[Material shown Boundary: Start]
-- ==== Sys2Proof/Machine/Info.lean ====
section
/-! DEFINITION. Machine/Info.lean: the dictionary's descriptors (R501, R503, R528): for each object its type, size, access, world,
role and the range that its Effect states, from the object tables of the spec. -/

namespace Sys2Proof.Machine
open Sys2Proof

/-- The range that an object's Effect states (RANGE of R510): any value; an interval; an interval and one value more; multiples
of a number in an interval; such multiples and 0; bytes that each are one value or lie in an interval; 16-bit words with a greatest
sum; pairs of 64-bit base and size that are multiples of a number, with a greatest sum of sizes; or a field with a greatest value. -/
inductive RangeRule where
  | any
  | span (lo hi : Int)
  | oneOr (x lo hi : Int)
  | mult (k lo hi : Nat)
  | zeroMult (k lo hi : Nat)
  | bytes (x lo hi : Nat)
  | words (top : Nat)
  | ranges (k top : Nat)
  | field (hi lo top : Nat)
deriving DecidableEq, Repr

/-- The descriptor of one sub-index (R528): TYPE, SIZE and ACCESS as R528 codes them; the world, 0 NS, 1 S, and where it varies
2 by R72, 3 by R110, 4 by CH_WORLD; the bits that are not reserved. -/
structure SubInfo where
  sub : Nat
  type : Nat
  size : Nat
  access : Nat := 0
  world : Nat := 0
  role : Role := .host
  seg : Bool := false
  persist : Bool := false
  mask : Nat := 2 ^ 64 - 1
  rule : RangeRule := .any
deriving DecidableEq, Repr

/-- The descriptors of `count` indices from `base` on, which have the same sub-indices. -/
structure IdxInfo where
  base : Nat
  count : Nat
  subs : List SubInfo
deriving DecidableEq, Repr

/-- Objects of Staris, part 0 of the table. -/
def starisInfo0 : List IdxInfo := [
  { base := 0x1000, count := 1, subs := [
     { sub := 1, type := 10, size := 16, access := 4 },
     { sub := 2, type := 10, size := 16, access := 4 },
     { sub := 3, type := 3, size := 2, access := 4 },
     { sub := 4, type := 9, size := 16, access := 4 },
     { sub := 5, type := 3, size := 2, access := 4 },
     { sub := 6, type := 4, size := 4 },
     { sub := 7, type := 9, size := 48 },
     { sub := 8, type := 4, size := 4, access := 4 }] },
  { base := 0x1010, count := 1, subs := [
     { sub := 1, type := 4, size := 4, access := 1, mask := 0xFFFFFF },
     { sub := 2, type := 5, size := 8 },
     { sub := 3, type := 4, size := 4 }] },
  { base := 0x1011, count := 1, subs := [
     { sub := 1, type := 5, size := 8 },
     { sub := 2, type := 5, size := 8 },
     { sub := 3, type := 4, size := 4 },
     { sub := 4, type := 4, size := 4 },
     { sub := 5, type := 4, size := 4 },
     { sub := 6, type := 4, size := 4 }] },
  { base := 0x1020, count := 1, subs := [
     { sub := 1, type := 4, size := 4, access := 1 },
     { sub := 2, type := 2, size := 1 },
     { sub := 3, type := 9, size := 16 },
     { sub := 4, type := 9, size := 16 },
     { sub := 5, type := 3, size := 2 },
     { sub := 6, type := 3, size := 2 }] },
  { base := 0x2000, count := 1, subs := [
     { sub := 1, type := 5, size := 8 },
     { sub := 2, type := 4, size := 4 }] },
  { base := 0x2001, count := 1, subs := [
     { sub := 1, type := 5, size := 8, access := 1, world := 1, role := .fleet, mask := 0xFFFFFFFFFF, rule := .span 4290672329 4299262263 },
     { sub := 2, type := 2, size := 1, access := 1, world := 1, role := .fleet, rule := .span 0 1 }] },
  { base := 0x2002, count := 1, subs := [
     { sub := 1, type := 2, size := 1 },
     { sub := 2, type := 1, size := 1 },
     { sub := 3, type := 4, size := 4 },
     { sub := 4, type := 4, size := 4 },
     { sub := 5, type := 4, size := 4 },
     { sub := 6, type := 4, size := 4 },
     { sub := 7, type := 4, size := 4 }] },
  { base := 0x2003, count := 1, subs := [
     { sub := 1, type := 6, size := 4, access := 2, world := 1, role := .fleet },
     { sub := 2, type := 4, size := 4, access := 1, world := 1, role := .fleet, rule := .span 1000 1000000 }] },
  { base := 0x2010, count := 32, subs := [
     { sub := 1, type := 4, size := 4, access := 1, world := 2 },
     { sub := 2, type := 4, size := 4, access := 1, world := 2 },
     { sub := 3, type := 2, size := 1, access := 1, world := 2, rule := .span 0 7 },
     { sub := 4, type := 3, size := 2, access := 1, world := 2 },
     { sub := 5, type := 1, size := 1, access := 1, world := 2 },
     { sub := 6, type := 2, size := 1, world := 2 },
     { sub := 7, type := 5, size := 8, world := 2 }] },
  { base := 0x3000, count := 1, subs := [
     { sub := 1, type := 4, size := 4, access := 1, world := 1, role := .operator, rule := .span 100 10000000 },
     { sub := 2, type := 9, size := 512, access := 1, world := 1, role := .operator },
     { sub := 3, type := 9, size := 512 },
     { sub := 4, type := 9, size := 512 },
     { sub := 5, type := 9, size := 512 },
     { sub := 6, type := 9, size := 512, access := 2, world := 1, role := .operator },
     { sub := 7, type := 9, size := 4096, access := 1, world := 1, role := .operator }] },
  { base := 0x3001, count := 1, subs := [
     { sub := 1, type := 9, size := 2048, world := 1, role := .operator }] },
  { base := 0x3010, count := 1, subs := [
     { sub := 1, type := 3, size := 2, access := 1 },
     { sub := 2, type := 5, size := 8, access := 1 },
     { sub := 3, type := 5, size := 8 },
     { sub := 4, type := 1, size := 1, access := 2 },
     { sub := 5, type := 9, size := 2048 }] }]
[Material shown Boundary: End]
[Material shown Boundary: Start]
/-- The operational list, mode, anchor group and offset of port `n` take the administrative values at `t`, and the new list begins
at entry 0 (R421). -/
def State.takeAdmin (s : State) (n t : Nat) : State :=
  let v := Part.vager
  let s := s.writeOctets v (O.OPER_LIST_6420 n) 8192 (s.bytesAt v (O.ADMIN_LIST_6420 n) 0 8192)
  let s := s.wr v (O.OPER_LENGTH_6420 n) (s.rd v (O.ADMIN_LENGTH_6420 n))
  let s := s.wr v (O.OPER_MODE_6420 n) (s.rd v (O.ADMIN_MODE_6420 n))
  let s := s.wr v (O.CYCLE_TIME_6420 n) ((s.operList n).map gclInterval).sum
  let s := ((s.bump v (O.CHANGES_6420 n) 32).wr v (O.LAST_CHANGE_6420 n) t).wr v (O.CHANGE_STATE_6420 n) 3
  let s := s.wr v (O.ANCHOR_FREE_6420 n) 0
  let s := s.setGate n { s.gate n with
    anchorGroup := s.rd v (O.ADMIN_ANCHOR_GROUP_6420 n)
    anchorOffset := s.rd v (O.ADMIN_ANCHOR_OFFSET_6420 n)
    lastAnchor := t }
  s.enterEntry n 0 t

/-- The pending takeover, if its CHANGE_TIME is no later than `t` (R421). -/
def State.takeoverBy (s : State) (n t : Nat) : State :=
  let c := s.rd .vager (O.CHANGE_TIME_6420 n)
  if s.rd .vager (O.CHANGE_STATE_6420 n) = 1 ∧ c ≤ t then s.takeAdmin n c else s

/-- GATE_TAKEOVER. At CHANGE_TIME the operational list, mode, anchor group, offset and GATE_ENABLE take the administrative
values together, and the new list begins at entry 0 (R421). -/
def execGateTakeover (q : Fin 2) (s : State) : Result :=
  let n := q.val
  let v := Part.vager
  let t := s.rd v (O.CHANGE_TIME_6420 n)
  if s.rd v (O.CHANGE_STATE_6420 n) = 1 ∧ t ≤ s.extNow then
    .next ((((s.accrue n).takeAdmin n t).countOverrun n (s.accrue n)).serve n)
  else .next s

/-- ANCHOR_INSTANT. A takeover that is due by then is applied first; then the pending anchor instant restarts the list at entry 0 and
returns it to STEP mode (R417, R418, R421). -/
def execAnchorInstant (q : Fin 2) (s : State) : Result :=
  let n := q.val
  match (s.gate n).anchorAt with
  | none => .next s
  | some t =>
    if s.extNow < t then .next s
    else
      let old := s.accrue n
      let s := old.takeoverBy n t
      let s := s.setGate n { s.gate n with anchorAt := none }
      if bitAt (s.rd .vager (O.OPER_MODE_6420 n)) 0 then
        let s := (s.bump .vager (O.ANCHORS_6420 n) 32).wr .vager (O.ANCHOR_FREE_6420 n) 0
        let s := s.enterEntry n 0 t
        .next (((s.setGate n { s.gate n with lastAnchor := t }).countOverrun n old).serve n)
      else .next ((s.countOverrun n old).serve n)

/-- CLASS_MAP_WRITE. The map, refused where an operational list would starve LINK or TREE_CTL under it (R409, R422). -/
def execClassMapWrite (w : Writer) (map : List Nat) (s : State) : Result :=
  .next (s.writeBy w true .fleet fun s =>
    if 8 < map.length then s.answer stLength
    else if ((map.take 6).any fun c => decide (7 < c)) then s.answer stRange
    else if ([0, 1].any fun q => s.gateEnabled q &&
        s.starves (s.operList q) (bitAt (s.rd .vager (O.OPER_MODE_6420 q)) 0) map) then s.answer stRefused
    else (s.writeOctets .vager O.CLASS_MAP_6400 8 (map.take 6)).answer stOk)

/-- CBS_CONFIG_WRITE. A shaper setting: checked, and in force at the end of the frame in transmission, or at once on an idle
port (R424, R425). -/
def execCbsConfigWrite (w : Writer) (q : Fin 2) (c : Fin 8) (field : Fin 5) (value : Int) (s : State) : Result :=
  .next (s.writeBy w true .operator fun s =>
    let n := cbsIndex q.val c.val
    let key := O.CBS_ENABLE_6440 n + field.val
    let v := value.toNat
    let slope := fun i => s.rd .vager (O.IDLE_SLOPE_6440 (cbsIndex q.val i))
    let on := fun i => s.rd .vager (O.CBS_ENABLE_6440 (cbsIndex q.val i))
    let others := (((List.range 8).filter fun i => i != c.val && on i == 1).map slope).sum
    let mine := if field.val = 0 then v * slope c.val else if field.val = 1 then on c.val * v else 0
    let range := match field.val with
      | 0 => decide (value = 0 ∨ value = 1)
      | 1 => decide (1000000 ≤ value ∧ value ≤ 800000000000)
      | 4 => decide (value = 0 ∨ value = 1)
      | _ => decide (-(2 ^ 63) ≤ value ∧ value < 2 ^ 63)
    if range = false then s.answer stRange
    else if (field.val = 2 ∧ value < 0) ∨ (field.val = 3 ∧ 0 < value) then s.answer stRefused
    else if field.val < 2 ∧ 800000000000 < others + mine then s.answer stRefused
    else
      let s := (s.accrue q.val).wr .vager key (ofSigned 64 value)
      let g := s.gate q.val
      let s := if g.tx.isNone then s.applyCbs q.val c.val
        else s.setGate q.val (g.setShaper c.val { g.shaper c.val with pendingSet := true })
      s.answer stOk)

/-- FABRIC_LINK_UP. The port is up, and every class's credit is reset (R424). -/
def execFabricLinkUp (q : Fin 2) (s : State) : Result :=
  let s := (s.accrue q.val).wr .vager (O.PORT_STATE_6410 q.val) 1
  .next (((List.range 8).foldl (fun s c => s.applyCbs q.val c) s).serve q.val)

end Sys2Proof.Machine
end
[Material shown Boundary: End]
[Material shown Boundary: Start]
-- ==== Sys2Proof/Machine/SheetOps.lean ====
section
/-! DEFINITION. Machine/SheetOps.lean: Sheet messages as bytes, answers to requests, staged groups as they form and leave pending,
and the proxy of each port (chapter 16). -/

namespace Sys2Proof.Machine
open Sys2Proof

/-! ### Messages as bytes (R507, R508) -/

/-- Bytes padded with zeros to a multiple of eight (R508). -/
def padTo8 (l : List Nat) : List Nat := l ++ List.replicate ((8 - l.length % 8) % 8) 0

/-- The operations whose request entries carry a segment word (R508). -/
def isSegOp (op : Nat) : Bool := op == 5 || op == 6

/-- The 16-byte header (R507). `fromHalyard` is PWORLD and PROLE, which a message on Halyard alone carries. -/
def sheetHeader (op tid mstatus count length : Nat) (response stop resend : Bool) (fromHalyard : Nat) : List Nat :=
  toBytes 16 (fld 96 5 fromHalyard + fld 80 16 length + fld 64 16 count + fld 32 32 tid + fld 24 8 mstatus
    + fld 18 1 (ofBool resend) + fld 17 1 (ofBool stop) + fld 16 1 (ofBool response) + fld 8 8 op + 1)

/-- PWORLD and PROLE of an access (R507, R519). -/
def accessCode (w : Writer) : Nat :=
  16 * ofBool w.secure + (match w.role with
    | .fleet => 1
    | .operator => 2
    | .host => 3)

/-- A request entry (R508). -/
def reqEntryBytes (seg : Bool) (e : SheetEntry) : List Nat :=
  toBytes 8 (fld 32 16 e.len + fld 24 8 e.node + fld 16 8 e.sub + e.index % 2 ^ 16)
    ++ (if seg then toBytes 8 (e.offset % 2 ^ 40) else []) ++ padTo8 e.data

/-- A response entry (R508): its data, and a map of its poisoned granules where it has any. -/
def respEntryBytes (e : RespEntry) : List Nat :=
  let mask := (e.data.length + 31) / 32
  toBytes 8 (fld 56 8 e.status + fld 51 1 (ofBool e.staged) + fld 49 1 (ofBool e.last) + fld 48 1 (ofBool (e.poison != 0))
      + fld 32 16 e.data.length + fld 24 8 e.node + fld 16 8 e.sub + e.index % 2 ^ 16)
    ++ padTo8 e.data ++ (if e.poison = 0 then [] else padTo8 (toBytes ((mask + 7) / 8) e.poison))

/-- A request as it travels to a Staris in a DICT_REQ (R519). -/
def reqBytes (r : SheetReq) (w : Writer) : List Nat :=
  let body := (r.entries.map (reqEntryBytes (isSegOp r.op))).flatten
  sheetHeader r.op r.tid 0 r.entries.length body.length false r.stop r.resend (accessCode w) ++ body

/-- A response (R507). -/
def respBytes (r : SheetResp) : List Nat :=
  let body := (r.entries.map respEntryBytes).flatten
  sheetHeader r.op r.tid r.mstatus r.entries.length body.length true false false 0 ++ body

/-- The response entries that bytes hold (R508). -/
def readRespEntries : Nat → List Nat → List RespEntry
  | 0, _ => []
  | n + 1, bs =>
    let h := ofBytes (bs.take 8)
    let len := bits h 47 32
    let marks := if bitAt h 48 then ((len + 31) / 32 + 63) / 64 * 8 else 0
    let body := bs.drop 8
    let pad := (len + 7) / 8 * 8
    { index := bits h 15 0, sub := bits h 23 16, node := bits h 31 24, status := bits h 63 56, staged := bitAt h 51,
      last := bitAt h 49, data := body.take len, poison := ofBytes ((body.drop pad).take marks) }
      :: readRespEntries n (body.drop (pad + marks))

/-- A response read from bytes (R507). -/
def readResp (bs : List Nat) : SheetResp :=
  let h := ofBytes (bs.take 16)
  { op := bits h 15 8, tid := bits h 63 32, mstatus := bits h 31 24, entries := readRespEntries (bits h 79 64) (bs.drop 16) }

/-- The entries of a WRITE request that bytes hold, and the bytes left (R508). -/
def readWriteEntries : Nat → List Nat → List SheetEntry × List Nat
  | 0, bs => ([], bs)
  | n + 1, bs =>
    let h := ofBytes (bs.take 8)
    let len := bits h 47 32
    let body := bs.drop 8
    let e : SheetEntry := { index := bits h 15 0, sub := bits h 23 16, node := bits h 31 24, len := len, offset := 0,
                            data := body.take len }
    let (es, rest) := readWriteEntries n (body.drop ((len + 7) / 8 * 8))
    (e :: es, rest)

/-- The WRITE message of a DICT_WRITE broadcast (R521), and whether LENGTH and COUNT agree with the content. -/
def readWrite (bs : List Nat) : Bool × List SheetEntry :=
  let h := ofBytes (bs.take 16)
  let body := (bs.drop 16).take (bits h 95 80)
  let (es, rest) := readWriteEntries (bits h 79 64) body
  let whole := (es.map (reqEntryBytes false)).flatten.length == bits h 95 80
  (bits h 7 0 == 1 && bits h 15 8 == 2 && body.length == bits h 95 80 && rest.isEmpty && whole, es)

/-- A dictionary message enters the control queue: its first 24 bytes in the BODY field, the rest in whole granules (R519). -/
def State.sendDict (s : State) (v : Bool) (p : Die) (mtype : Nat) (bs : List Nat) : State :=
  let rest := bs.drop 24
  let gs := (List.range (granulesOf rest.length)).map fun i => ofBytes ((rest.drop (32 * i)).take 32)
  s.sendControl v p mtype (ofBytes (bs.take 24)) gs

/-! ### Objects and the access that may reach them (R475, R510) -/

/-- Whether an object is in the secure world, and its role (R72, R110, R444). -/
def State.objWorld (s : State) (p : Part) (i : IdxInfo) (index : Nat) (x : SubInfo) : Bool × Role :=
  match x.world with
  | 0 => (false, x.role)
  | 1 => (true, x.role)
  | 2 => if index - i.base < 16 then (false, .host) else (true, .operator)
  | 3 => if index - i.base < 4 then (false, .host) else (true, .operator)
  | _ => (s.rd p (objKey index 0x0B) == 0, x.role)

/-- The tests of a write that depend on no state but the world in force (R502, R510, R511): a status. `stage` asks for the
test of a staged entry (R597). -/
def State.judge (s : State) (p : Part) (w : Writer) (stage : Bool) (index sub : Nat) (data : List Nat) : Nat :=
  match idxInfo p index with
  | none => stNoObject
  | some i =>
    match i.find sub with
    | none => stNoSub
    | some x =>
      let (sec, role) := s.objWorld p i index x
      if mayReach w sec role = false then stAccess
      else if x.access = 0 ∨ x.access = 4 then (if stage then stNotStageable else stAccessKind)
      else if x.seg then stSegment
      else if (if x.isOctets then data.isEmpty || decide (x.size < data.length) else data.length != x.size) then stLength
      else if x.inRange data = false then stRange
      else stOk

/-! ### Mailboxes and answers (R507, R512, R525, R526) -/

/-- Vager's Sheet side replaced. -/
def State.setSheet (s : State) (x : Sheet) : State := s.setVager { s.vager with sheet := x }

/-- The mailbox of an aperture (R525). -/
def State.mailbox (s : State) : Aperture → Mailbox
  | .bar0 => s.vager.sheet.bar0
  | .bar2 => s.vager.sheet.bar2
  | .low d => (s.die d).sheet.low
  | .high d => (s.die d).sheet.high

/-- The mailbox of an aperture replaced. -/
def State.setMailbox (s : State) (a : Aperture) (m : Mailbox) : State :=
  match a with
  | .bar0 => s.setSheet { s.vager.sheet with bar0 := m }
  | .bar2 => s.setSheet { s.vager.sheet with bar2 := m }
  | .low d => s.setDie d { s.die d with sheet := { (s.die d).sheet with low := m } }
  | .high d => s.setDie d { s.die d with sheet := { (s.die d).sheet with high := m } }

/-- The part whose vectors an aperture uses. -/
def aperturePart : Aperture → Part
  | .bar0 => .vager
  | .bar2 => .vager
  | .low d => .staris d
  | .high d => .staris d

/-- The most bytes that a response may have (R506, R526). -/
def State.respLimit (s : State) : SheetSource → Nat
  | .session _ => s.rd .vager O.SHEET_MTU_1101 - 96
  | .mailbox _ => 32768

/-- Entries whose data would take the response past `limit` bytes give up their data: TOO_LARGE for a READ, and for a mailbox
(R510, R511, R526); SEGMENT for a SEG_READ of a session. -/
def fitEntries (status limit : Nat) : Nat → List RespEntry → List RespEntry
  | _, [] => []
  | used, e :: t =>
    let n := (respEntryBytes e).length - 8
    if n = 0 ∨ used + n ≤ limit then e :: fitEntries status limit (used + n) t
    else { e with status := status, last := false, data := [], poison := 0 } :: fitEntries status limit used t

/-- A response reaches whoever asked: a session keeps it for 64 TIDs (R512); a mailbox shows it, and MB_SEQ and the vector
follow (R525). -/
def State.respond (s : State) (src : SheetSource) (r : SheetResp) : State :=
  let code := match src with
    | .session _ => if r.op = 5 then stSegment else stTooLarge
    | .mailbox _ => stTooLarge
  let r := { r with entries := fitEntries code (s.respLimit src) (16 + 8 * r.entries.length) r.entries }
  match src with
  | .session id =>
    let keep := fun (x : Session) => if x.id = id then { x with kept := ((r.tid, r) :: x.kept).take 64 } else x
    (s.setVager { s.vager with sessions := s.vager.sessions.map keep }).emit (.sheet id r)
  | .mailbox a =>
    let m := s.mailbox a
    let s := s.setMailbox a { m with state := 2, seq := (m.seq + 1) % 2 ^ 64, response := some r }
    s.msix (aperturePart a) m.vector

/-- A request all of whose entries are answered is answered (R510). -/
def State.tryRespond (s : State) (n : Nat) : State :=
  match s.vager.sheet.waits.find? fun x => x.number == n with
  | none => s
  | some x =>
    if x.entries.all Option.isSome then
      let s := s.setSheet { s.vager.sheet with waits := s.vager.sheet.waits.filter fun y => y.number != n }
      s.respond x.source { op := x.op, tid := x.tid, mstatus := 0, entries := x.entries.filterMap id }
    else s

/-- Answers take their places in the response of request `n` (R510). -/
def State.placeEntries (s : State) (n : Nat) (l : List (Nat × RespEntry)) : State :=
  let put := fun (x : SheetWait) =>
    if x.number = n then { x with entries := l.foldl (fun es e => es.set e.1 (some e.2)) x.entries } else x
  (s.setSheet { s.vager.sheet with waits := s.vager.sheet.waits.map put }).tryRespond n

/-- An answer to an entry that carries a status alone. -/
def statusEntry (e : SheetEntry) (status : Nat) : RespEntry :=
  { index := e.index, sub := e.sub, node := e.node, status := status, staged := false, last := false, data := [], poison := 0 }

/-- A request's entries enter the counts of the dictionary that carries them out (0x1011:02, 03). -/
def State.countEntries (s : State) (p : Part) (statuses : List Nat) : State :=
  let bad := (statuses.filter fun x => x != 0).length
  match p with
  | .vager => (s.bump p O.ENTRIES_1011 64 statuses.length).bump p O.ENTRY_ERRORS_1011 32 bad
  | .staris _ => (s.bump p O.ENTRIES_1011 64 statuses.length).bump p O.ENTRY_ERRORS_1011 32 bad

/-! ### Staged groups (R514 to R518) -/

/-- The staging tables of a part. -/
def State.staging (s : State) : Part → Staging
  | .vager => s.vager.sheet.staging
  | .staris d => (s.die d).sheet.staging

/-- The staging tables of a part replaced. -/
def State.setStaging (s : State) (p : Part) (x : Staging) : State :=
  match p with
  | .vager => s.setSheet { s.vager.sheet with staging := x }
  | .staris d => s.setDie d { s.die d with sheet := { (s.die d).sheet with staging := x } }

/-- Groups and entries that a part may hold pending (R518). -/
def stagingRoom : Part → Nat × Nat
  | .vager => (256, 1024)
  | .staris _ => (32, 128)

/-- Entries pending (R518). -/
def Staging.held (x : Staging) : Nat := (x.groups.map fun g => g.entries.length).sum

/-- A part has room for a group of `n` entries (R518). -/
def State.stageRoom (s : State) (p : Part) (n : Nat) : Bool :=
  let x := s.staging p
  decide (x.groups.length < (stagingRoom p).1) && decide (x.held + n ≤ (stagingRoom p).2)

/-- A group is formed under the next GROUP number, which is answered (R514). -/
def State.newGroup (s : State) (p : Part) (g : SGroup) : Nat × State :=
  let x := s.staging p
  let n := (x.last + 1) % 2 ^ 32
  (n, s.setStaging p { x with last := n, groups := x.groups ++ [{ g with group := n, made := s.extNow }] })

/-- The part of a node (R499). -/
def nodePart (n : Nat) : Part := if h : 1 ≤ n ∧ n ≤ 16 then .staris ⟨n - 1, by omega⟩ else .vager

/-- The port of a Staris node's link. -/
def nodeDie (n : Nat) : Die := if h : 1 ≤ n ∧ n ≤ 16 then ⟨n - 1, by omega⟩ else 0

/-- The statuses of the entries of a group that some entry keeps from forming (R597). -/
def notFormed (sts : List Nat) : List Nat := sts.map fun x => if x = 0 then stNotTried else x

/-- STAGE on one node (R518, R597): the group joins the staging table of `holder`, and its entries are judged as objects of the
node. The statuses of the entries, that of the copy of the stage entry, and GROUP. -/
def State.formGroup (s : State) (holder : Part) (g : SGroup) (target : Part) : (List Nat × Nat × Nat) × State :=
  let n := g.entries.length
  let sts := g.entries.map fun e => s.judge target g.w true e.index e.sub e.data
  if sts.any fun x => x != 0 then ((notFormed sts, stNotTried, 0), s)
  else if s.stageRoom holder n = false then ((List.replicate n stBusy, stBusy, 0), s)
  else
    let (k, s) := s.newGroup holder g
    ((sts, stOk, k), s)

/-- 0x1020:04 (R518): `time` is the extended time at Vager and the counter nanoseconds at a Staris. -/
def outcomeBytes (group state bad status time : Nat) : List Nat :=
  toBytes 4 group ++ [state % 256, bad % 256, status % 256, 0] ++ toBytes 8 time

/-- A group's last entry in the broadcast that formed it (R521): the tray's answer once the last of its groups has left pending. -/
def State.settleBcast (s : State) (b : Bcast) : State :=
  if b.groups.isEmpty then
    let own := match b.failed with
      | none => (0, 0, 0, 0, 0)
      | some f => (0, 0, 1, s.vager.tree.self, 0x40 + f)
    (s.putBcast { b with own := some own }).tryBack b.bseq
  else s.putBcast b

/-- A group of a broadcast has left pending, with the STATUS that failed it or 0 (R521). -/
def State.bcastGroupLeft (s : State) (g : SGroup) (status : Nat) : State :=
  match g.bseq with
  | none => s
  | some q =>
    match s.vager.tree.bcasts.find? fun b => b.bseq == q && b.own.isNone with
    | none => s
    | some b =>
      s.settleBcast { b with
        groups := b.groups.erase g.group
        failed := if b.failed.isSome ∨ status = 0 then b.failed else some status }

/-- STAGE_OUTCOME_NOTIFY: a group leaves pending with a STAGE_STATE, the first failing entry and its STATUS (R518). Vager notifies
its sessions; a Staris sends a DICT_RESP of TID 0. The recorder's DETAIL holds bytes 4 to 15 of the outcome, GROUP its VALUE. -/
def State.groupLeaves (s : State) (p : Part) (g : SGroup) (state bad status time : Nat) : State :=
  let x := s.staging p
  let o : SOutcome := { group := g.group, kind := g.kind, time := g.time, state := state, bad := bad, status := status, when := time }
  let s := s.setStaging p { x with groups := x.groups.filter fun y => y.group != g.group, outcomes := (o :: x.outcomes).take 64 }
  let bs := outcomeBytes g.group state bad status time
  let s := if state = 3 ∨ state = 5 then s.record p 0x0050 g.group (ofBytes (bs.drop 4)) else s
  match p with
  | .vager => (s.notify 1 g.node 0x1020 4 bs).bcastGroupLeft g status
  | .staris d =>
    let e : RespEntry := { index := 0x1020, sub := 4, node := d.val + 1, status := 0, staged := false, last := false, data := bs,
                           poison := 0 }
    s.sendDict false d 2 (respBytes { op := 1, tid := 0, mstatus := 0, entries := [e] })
[Material shown Boundary: End]
Take from the material above the lines running from the one with "role := .fleet, mask" through the one with "type := 6, size", and repeat them exactly, with nothing else.

     { sub := 1, type := 5, size := 8, access := 1, world := 1, role := .fleet, mask := 0xFFFFFFFFFF, rule := .span 4290672329 4299262263 },
     { sub := 2, type := 2, size := 1, access := 1, world := 1, role := .fleet, rule := .span 0 1 }] },
  { base := 0x2002, count := 1, subs := [
     { sub := 1, type := 2, size := 1 },
     { sub := 2, type := 1, size := 1 },
     { sub := 3, type := 4, size := 4 },
     { sub := 4, type := 4, size := 4 },
     { sub := 5, type := 4, size := 4 },
     { sub := 6, type := 4, size := 4 },
     { sub := 7, type := 4, size := 4 }] },
  { base := 0x2003, count := 1, subs := [
     { sub := 1, type := 6, size := 4, access := 2, world := 1, role := .fleet },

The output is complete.